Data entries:
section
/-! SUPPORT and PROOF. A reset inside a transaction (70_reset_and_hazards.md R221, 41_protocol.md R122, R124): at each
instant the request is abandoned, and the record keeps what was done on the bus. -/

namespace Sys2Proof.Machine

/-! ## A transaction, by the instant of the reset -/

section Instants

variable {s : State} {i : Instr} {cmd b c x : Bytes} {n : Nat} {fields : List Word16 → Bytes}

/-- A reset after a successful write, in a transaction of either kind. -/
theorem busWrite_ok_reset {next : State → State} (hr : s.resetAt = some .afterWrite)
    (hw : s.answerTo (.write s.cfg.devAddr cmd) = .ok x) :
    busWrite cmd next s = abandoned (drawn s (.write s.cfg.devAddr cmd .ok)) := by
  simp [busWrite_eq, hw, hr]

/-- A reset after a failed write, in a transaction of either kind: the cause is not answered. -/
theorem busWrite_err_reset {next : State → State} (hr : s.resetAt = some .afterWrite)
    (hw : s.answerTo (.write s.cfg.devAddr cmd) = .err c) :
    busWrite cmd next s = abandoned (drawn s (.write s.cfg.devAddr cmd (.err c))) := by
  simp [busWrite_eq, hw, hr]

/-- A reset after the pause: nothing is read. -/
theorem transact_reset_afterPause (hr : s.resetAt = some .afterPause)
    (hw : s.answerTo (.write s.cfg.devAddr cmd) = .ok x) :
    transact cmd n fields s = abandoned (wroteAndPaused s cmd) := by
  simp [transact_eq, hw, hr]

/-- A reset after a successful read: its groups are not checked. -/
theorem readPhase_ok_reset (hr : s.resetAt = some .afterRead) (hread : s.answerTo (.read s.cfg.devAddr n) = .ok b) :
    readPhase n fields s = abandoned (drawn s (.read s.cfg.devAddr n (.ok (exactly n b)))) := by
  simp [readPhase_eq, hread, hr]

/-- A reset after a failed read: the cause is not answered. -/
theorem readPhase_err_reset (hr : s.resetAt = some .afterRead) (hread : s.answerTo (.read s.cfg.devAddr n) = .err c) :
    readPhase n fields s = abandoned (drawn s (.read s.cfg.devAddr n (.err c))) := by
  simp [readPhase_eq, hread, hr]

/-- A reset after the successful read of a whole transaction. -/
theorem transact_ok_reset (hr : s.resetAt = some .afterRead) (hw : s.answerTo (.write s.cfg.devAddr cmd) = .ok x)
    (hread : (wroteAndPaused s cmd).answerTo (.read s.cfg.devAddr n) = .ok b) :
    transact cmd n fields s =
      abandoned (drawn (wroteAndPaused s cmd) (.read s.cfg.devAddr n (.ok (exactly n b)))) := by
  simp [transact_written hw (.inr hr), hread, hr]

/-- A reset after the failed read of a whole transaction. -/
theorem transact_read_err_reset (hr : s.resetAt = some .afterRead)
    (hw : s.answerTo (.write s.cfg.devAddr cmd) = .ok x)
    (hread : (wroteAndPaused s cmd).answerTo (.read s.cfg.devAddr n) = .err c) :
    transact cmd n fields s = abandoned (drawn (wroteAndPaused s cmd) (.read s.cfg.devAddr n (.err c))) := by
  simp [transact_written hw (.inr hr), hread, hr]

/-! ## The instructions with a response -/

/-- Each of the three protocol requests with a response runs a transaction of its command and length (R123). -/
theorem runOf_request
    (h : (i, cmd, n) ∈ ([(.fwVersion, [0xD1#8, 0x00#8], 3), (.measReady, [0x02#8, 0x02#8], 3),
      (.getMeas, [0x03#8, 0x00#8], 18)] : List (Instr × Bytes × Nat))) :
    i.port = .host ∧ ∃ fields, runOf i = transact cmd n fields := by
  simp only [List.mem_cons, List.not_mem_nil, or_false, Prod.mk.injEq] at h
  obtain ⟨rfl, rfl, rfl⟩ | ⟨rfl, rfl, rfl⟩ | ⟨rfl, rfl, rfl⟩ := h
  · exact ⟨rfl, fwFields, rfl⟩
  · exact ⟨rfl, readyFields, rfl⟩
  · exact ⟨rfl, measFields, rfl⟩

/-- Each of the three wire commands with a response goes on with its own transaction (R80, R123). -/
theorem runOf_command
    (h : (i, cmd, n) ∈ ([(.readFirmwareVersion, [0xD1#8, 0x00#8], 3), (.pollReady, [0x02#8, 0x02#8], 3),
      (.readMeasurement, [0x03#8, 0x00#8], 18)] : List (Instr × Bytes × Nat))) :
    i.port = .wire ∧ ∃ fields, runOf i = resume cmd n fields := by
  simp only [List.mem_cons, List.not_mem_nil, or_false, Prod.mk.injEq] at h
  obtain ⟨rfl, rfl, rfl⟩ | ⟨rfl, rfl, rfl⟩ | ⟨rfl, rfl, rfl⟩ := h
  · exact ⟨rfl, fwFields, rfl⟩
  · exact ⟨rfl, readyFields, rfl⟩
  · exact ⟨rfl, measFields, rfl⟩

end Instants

TO DO: Repeat word for word the lines above that run from the line containing "theorem transact_read_err_reset (hr" through the line containing "a response -/", both ends included, and nothing else.

EXERCISE OUTPUT:
theorem transact_read_err_reset (hr : s.resetAt = some .afterRead)
    (hw : s.answerTo (.write s.cfg.devAddr cmd) = .ok x)
    (hread : (wroteAndPaused s cmd).answerTo (.read s.cfg.devAddr n) = .err c) :
    transact cmd n fields s = abandoned (drawn (wroteAndPaused s cmd) (.read s.cfg.devAddr n (.err c))) := by
  simp [transact_written hw (.inr hr), hread, hr]

/-! ## The instructions with a response -/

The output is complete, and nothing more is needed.